SOURCE MATERIAL Block Start
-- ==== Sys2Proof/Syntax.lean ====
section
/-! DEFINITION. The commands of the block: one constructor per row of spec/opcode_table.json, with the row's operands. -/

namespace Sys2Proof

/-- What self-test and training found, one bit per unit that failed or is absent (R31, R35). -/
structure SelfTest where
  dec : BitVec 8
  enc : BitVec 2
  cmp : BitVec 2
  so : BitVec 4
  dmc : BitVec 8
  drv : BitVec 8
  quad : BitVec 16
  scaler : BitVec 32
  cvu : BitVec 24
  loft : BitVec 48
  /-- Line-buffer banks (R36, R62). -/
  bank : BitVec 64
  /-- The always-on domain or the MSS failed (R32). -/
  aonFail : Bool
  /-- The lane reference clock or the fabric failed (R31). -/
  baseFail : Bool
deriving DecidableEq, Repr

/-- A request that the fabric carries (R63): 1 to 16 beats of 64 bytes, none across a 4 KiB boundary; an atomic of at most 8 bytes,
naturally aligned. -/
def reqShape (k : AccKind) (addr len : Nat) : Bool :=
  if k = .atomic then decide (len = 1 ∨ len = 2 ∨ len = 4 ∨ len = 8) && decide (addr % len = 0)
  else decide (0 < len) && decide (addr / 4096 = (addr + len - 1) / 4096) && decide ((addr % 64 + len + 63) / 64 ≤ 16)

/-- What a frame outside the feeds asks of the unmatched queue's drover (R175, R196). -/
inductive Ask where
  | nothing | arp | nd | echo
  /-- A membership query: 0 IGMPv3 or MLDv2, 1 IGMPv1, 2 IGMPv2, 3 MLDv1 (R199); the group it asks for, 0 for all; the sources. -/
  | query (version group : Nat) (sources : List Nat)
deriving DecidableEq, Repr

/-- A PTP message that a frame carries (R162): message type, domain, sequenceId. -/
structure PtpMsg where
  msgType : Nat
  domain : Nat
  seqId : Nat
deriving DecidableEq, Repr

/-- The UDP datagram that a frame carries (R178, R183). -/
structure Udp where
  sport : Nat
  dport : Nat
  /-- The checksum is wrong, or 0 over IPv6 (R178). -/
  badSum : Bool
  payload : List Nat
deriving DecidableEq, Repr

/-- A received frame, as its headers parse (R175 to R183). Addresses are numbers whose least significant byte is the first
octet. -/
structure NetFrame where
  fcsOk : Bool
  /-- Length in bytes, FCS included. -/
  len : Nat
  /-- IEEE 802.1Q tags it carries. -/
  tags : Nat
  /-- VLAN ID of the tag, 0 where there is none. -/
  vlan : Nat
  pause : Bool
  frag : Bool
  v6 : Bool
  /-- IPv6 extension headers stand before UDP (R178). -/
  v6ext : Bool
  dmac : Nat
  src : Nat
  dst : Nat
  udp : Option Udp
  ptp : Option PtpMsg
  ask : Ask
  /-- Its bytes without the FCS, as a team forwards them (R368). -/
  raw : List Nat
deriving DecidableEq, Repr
SOURCE MATERIAL Block End
SOURCE MATERIAL Block Start
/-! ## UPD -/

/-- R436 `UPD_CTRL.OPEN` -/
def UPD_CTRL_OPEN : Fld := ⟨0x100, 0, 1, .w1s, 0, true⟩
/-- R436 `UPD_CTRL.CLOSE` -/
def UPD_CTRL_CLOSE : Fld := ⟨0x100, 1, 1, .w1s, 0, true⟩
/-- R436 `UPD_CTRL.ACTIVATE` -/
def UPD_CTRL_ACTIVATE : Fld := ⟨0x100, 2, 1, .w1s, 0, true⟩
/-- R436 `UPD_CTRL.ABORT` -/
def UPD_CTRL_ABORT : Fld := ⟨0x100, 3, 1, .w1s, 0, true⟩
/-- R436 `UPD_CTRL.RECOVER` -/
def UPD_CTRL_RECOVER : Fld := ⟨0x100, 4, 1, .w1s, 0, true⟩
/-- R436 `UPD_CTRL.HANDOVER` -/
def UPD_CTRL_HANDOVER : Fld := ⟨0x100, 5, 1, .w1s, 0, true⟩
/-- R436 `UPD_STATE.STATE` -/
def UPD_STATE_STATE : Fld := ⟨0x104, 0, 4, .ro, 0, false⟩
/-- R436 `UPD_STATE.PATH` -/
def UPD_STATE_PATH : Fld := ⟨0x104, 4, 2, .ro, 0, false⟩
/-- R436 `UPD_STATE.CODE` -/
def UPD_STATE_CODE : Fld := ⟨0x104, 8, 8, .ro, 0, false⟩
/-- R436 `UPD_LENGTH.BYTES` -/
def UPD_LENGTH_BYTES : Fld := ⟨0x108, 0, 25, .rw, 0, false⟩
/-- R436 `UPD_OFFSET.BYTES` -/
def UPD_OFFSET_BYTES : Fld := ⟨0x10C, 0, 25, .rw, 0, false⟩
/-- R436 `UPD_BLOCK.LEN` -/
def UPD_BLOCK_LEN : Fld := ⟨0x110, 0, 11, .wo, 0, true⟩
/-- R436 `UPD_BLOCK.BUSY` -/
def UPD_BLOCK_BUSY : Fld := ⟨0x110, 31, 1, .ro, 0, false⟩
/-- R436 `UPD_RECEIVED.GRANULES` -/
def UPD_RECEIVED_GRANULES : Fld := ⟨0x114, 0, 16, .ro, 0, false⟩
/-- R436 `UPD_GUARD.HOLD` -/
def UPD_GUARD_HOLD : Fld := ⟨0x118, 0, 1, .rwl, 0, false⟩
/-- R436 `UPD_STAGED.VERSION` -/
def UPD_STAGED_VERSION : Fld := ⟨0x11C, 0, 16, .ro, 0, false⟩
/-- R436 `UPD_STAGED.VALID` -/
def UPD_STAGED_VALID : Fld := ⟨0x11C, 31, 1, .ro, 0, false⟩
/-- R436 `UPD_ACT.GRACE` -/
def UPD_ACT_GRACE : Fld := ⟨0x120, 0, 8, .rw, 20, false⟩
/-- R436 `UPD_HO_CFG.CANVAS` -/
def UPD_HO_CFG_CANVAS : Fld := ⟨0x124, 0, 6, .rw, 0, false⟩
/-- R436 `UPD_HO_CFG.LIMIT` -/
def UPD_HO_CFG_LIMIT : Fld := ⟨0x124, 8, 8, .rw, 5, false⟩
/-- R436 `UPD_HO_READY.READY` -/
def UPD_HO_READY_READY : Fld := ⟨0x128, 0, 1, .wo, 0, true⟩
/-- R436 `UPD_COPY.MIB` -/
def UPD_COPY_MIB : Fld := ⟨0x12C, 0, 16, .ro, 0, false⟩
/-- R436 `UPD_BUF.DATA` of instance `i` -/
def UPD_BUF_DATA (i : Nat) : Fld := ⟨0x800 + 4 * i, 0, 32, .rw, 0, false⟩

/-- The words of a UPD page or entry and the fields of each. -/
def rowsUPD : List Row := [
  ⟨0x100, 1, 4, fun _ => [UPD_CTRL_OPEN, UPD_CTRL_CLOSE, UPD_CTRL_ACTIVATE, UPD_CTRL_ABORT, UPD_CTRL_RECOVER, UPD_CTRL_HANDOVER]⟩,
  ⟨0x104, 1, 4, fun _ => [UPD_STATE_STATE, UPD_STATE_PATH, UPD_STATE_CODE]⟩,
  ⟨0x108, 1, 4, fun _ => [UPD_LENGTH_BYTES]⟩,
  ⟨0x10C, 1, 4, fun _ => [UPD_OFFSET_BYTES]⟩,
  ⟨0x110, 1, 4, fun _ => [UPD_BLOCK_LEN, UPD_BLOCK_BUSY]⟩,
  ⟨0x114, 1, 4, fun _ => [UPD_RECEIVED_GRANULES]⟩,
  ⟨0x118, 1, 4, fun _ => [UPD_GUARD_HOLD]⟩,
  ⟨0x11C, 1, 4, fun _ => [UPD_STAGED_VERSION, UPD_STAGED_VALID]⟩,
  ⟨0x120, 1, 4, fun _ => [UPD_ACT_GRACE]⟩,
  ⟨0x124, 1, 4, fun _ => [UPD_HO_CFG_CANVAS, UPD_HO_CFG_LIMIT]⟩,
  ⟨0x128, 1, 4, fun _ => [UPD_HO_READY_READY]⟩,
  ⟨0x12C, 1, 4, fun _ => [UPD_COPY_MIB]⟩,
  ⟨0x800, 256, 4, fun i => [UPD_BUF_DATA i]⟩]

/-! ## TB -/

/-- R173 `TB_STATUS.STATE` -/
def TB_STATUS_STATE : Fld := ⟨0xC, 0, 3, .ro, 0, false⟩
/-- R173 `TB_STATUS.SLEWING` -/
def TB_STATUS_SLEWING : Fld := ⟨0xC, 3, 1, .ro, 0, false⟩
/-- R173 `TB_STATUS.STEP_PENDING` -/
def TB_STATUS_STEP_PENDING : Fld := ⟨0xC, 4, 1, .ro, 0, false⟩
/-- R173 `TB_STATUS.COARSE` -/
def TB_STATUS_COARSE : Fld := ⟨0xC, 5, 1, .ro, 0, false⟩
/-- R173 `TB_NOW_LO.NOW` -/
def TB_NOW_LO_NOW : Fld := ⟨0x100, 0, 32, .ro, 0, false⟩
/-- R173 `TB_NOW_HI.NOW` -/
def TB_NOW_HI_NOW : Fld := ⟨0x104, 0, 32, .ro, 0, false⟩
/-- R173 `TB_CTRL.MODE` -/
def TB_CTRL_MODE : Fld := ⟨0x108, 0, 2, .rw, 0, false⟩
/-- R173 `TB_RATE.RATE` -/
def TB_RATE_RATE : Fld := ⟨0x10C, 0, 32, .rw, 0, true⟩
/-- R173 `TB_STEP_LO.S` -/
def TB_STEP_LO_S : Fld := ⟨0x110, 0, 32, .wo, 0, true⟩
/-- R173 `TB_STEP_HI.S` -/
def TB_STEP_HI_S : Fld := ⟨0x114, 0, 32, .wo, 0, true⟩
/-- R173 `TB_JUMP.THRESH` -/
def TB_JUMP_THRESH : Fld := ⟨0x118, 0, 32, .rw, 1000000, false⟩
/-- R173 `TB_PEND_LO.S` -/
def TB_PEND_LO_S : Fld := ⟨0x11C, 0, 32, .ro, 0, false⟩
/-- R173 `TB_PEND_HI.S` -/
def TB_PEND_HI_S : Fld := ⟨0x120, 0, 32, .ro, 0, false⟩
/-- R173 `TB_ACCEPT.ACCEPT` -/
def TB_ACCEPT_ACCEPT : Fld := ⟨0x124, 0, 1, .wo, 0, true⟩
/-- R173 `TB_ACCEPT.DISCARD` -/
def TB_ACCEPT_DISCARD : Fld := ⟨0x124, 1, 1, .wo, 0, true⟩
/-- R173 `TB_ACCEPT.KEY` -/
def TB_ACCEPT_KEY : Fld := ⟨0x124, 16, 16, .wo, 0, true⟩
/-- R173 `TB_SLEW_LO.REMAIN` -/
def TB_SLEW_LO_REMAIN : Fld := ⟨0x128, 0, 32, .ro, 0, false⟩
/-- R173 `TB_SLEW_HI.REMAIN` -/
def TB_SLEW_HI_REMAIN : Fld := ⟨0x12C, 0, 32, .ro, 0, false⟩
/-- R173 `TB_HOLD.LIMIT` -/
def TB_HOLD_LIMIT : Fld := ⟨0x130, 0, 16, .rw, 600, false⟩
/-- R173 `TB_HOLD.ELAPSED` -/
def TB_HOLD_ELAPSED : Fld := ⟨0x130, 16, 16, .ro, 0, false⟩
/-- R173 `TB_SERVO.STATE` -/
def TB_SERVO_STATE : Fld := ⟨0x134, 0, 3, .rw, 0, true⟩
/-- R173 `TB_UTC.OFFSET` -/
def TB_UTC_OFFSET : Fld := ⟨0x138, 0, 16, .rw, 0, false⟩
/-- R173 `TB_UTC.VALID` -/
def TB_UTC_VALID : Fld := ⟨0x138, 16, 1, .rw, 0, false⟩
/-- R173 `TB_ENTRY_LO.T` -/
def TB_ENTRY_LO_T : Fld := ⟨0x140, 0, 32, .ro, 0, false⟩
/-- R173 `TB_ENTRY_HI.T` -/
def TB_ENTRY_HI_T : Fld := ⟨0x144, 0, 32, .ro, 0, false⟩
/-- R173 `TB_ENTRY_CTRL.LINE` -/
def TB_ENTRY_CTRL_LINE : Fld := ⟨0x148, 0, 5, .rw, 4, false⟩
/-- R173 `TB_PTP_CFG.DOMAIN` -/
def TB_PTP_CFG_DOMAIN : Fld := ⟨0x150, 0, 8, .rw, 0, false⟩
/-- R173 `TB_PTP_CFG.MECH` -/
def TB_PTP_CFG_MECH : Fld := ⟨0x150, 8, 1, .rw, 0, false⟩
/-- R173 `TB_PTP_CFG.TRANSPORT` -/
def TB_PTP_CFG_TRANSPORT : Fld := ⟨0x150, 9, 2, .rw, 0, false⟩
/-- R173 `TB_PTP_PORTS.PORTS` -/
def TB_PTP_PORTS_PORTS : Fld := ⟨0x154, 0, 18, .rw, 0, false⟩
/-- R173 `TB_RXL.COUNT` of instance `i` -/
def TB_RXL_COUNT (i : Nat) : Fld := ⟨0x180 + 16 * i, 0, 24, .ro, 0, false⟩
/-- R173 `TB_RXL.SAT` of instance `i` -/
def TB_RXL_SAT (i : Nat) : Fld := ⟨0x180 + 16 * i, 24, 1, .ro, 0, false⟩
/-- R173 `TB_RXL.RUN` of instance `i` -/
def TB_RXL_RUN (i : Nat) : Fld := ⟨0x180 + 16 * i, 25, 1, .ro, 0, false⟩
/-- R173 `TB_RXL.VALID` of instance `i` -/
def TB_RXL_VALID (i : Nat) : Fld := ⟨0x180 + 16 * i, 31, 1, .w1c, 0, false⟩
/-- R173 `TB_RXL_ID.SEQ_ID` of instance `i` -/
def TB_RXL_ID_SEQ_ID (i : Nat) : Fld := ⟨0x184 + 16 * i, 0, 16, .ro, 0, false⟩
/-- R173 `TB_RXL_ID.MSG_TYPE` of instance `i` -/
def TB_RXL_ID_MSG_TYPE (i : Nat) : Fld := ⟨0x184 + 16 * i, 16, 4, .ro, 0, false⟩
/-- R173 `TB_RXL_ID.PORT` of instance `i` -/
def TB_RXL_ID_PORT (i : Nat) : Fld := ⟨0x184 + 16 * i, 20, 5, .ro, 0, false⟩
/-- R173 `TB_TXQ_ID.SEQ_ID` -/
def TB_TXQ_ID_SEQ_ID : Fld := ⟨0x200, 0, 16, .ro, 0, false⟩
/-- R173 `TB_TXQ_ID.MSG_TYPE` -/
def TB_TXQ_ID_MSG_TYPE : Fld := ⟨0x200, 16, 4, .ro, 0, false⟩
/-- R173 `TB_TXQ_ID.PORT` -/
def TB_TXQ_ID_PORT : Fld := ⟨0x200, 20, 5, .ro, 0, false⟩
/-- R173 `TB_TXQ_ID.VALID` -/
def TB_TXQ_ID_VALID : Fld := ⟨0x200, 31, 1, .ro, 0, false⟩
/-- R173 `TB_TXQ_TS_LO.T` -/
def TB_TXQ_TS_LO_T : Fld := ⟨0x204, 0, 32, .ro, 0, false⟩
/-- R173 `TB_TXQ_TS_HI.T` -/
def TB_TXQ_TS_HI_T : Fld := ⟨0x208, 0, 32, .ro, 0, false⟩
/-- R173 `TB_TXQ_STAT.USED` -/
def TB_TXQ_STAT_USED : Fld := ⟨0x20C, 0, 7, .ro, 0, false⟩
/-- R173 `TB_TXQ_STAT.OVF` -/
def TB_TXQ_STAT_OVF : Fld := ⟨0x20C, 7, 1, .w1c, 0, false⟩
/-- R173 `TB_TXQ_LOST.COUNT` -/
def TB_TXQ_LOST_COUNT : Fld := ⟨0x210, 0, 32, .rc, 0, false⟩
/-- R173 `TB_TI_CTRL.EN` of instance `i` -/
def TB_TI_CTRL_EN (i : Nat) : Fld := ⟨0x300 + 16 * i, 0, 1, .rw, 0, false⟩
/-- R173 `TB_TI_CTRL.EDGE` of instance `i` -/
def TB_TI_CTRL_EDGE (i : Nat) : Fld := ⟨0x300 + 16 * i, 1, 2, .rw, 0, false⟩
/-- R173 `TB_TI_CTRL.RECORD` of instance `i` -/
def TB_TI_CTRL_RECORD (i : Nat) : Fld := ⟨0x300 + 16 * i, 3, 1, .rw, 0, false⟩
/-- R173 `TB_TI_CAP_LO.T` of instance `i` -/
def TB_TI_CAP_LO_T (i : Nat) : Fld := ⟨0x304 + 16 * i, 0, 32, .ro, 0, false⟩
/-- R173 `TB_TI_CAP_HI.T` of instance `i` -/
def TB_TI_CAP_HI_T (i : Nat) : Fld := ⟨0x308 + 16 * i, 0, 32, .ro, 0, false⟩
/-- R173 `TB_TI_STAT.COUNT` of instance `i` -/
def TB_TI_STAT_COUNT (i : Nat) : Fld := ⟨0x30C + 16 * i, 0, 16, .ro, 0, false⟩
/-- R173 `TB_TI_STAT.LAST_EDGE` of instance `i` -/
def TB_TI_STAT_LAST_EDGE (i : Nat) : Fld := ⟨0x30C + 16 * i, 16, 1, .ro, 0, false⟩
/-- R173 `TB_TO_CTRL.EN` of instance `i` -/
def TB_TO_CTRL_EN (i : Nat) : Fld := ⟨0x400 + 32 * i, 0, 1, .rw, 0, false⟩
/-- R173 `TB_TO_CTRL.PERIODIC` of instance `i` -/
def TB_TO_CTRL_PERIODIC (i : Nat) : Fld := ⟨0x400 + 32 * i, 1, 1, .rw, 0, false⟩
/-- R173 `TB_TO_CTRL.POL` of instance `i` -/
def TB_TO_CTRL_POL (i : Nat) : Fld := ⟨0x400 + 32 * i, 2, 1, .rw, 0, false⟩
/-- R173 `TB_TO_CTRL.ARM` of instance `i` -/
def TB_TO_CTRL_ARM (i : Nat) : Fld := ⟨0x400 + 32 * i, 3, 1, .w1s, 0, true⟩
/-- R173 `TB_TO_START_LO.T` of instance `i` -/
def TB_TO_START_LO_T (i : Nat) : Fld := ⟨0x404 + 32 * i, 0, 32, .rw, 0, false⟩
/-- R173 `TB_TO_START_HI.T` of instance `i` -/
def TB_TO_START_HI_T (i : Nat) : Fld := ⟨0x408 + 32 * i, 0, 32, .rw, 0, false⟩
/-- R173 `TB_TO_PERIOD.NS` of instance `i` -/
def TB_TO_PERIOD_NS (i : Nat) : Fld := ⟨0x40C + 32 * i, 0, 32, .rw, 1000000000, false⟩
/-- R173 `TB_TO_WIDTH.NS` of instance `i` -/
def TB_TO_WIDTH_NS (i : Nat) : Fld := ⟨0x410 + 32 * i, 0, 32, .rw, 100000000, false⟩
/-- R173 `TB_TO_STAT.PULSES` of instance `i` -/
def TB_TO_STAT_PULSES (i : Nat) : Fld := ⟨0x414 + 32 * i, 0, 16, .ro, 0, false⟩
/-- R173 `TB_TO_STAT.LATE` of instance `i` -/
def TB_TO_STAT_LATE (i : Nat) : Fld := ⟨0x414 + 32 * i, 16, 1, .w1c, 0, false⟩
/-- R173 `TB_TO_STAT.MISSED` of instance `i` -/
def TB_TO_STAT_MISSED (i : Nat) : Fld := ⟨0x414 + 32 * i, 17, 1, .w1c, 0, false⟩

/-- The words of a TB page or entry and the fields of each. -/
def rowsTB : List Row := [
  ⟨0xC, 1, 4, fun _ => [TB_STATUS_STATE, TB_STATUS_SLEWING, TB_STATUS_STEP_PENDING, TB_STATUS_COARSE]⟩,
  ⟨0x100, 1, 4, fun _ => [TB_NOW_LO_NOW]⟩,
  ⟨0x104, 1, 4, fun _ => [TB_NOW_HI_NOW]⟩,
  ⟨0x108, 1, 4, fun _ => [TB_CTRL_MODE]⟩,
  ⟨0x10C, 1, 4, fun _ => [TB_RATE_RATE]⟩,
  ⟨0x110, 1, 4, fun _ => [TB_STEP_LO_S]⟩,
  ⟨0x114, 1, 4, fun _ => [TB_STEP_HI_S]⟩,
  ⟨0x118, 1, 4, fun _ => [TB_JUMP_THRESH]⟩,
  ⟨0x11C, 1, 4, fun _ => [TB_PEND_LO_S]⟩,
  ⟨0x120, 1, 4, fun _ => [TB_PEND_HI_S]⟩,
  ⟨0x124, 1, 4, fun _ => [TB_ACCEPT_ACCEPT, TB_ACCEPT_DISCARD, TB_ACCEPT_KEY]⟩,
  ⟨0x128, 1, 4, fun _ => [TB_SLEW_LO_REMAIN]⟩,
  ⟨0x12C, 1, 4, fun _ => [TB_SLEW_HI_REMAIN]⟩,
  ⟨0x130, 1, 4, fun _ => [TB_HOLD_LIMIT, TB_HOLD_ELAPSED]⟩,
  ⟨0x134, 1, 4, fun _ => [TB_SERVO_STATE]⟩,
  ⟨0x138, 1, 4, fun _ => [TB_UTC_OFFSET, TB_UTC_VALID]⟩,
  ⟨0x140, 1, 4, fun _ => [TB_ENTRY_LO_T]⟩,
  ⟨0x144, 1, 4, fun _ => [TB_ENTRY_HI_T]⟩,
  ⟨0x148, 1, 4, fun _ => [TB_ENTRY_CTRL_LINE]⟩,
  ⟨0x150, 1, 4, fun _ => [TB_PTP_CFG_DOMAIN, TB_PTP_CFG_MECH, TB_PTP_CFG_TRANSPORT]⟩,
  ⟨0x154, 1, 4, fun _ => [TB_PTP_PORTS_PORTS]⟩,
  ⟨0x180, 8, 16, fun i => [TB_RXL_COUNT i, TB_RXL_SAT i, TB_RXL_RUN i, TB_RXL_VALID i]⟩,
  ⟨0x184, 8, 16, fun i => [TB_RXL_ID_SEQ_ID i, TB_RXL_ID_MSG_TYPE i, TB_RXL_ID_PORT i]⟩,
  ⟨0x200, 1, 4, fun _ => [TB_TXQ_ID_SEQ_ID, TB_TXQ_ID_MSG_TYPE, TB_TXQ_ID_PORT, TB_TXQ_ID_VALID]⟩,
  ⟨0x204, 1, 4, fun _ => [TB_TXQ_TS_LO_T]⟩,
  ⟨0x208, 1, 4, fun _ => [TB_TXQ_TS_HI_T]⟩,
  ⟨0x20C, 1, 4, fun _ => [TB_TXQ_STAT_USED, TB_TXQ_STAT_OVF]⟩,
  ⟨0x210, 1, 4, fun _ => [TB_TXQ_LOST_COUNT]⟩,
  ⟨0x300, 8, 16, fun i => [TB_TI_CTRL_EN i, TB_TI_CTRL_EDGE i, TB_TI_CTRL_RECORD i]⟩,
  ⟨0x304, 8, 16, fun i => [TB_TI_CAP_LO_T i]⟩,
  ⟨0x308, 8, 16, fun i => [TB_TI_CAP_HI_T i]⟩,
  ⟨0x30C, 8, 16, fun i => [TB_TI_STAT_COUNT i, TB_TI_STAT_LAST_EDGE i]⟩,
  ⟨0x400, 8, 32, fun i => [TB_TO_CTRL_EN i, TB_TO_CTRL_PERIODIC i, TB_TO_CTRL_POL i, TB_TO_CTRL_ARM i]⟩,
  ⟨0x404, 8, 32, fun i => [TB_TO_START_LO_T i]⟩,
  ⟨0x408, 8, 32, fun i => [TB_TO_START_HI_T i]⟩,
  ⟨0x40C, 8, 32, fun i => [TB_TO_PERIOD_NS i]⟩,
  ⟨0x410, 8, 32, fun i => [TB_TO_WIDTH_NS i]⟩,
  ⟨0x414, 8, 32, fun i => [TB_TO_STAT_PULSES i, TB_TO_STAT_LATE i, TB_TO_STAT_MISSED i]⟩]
SOURCE MATERIAL Block End
**REQUIREMENT:** Which of the lines in the data contain the string "words"? Return each one.

**RESULT BELOW:**
/-- The words of a UPD page or entry and the fields of each. -/
/-- The words of a TB page or entry and the fields of each. -/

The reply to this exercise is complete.